A typical voter or campaign contributor looks at his or her immediate situation or circumstance; and, weighs the message from the candidate against his or her preferences in taking a voting decision. Will the candidate’s message conflict or create tension in a voter’s personal life and finances or not? Voters and campaign contributors go through a process of unawareness of what the immediate impact of the candidate’s message is, to an awareness of it's impact in medium term; and then in the long term. Though the voter may not have all the information regarding the long term impact of the message when initially voiced by the candidate in a party’s nomination bid; a contrast from the other party’s flag bearer in a general election often ultimately opens up the message for the voter, with respect to the long term impact of the message. This type of revelation can either turn the voter away or solidify his commitment to the candidate at a general election.

Even if something is missed in the process of general campaigns and debates between the two parties' flag bearers, voters or campaign contributors eventually understand where the nominee is coming from as campaign advertisements or other non-patrician groups offer the key to the misery in the candidate’s proposal. It is possible, as the voters and campaign contributors understand eventually what the candidate is up to in his or her message, to become apprehensive and dump him or his or her message. Whenever the voters or campaign money contributor(s) become disconnected or disenchanted with the details of the message or how it is being articulated, the candidate for nomination begins to loose support and may eventually loose out in public opinion polls to the extent that he or she drops out of the nomination process or looses the general elections. Similarly, a candidate’s past or perceived inadequacy may come to hunt him or her such as we recently saw with one of the high rising candidate for GOP nomination in the months of October and early November 2011. Mr. Cain can tell you a thing or two about his experience in his bid for the GOP Presidential Nomination. Often this last reference is an aberration or is weathered out by some aspirants; however, if the perceived atrocity is contrary to overwhelming public opinion, the candidate may end up loosing out. A similar frame of reference may begrudge or deluge the current front runner for GOP nomination, former House speaker,  Newt Gingrich.

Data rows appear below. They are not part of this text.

-- ==== Sys2Proof/Laws/KeepsMedia.lean ====
section
/-!
SUPPORT. Sys2Proof/Laws/KeepsMedia.lean: the operations of Machine/Media.lean that reach DRAM or the fuses keep what every command keeps.
-/

set_option Elab.async false
namespace Sys2Proof.Machine

theorem State.loadPatch_keeps (s : State) (p : Nat) (content : List Host.Cell) (poison : BitVec 1024) : Keeps s (State.loadPatch s p content poison) := by
  exact ⟨rfl, Nat.le_refl _, id, dramLoad_wf _ _ _ _⟩

theorem State.writeOver_keeps (s : State) (dpa : Nat) (d : WriteData) : Keeps s (State.writeOver s dpa d) := by
  unfold State.writeOver
  (try dsimp only)
  repeat' first
    | with_reducible exact Keeps.refl _
    | split
    | with_reducible refine Keeps.trans ?_ (Keeps.of_kept (State.modHead_kept _ _ _))
    | with_reducible refine Keeps.trans ?_ (Keeps.of_kept (State.modSc_kept _ _ _))
    | with_reducible refine Keeps.trans ?_ (State.writeLine_keeps _ _ _)
    | with_reducible refine occurs_keeps _ _ _ ?_
    | with_reducible refine State.keepsBy_next ?_
    | with_reducible refine Keeps.trans ?_ (State.each_keeps _ _ _ ?_)
    | with_reducible refine Keeps.trans ?_ (Keeps.foldl _ ?_ _ _)
    | with_reducible refine Keeps.trans ?_ (begin_keeps _)
    | (refine Keeps.of_kept ?_; simp; done)
    | (refine keepsBy_of_keptBy ?_; simp; done)
    | intro _
    | exact ⟨rfl, Nat.le_refl _, id, id⟩
    | with_reducible refine Keeps.same ?_
    | with_reducible refine Keeps.cleared ?_

theorem State.poisonWrite_keeps (s : State) (w : PoisonWait) : Keeps s (State.poisonWrite s w) := by
  unfold State.poisonWrite
  (try dsimp only)
  repeat' first
    | with_reducible exact Keeps.refl _
    | split
    | with_reducible refine Keeps.trans ?_ (Keeps.of_kept (State.addPoison_kept _ _ _))
    | with_reducible refine Keeps.trans ?_ (Keeps.of_kept (State.modFabric_kept _ _))
    | with_reducible refine Keeps.trans ?_ (Keeps.of_kept (State.patchWritten_kept _ _))
    | with_reducible refine Keeps.trans ?_ (Keeps.of_kept (State.reply_kept _ _ _ _))
    | with_reducible refine Keeps.trans ?_ (State.writeOver_keeps _ _ _)
    | with_reducible refine occurs_keeps _ _ _ ?_
    | with_reducible refine State.keepsBy_next ?_
    | with_reducible refine Keeps.trans ?_ (State.each_keeps _ _ _ ?_)
    | with_reducible refine Keeps.trans ?_ (Keeps.foldl _ ?_ _ _)
    | with_reducible refine Keeps.trans ?_ (begin_keeps _)
    | (refine Keeps.of_kept ?_; simp; done)
    | (refine keepsBy_of_keptBy ?_; simp; done)
    | intro _
    | exact ⟨rfl, Nat.le_refl _, id, id⟩
    | with_reducible refine Keeps.same ?_
    | with_reducible refine Keeps.cleared ?_

theorem State.poisonGoes_keeps (s : State) : Keeps s (State.poisonGoes s) := by
  unfold State.poisonGoes
  (try dsimp only)
  repeat' first
    | with_reducible exact Keeps.refl _
    | split
    | with_reducible refine Keeps.trans ?_ (Keeps.of_kept (State.modFabric_kept _ _))
    | with_reducible refine Keeps.trans ?_ (State.poisonWrite_keeps _ _)
    | with_reducible refine occurs_keeps _ _ _ ?_
    | with_reducible refine State.keepsBy_next ?_
    | with_reducible refine Keeps.trans ?_ (State.each_keeps _ _ _ ?_)
    | with_reducible refine Keeps.trans ?_ (Keeps.foldl _ ?_ _ _)
    | with_reducible refine Keeps.trans ?_ (begin_keeps _)
    | (refine Keeps.of_kept ?_; simp; done)
    | (refine keepsBy_of_keptBy ?_; simp; done)
    | intro _
    | exact ⟨rfl, Nat.le_refl _, id, id⟩
    | with_reducible refine Keeps.same ?_
    | with_reducible refine Keeps.cleared ?_

end Sys2Proof.Machine
end

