-- ==== Sys2Proof/Laws/KeepsLoad.lean ====
section
/-!
SUPPORT. Sys2Proof/Laws/KeepsLoad.lean: the operations of Machine/Load.lean that reach DRAM or the fuses keep what every command keeps.
-/

set_option Elab.async false
namespace Sys2Proof.Machine

theorem State.readUndercoat_keeps (s : State) (i : LoadIn) : Keeps s (State.readUndercoat s i) := by
  unfold State.readUndercoat
  (try dsimp only)
  repeat' first
    | with_reducible exact Keeps.refl _
    | split
    | with_reducible refine Keeps.trans ?_ (Keeps.of_kept (State.event_kept _ _ _ _))
    | with_reducible refine Keeps.trans ?_ (Keeps.of_kept (State.put_kept _ _ _))
    | with_reducible refine occurs_keeps _ _ _ ?_
    | with_reducible refine State.keepsBy_next ?_
    | with_reducible refine Keeps.trans ?_ (State.each_keeps _ _ _ ?_)
    | with_reducible refine Keeps.trans ?_ (Keeps.foldl _ ?_ _ _)
    | with_reducible refine Keeps.trans ?_ (begin_keeps _)
    | (refine Keeps.of_kept ?_; simp; done)
    | (refine keepsBy_of_keptBy ?_; simp; done)
    | intro _
    | exact ⟨rfl, Nat.le_refl _, id, id⟩
    | with_reducible refine Keeps.same ?_
    | with_reducible refine Keeps.cleared ?_

theorem State.loadBegins_keeps (s : State) (i : LoadIn) : Keeps s (State.loadBegins s i) := by
  unfold State.loadBegins
  (try dsimp only)
  repeat' first
    | with_reducible exact Keeps.refl _
    | split
    | with_reducible refine Keeps.trans ?_ (Keeps.of_kept (State.authFailures_kept _))
    | with_reducible refine Keeps.trans ?_ (Keeps.of_kept (State.putSat_kept _ _ _))
    | with_reducible refine Keeps.trans ?_ (State.readUndercoat_keeps _ _)
    | with_reducible refine occurs_keeps _ _ _ ?_
    | with_reducible refine State.keepsBy_next ?_
    | with_reducible refine Keeps.trans ?_ (State.each_keeps _ _ _ ?_)
    | with_reducible refine Keeps.trans ?_ (Keeps.foldl _ ?_ _ _)
    | with_reducible refine Keeps.trans ?_ (begin_keeps _)
    | (refine Keeps.of_kept ?_; simp; done)
    | (refine keepsBy_of_keptBy ?_; simp; done)
    | intro _
    | exact ⟨rfl, Nat.le_refl _, id, id⟩
    | with_reducible refine Keeps.same ?_
    | with_reducible refine Keeps.cleared ?_

theorem State.configLoad_keeps (s : State) (i : LoadIn) : Keeps s (State.configLoad s i) := by
  have h := (State.loadBegins_keeps s i).trans (Keeps.of_kept (State.copiesTried_kept (s.loadBegins i)))
  unfold State.configLoad
  dsimp only
  split
  · exact h.trans (Keeps.of_kept (State.modSeq_kept _ _))
  · exact h.trans (Keeps.of_kept (State.copyApplied_kept _ _ _ _))

theorem execConfigLoad_keeps (i : LoadIn) (s : State) : s.keepsBy (execConfigLoad i s) := by
  unfold execConfigLoad
  (try dsimp only)
  repeat' first
    | with_reducible exact Keeps.refl _
    | split
    | with_reducible refine Keeps.trans ?_ (State.configLoad_keeps _ _)
    | with_reducible refine occurs_keeps _ _ _ ?_
    | with_reducible refine State.keepsBy_next ?_
    | with_reducible refine Keeps.trans ?_ (State.each_keeps _ _ _ ?_)
    | with_reducible refine Keeps.trans ?_ (Keeps.foldl _ ?_ _ _)
    | with_reducible refine Keeps.trans ?_ (begin_keeps _)
    | (refine Keeps.of_kept ?_; simp; done)
    | (refine keepsBy_of_keptBy ?_; simp; done)
    | intro _
    | exact ⟨rfl, Nat.le_refl _, id, id⟩
    | with_reducible refine Keeps.same ?_
    | with_reducible refine Keeps.cleared ?_

end Sys2Proof.Machine
end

Voters or campaign contributors have to start to do their own investigation and or assessment of the candidate’s fitness for the high office. You may want to look at the past performance of the candidate in a position of executive authority or legislation in congress, or his or her performance in non-public offices. Past behavior are often predictors of future performance. Individual personal characteristics, effectiveness and motivators may help the voter or campaign contributor make a better assessment of candidate’s fitness. Relying on campaign profiles and messages alone may not be enough to determine if the candidate is worth the occupation of the oval office in the White House. Since voters and contributors are not always privileged to have the prospective aspirant fill out a bio-data survey, a pre-employment questionnaire, a cognitive assessment based on figural reasoning content, as is possible in the employment of a worker for a position in your company, voters and campaign contributors must treat individual candidate and aspirant as a future employee; considering all the possible ramification of his or her employment as a President of a corporation with 360 million shareholders and a yearly operation budget close to 250 trillion dollars. Would you put a man considered a member of a secret organization, a former spousal cheat, a revisionist, an extremist, a poor communicator or flip-lopper in the job? Are you interested in someone with lack of candor or someone liken to be less astute in your values? The choice is up to you; al you need to do is to choose more carefully!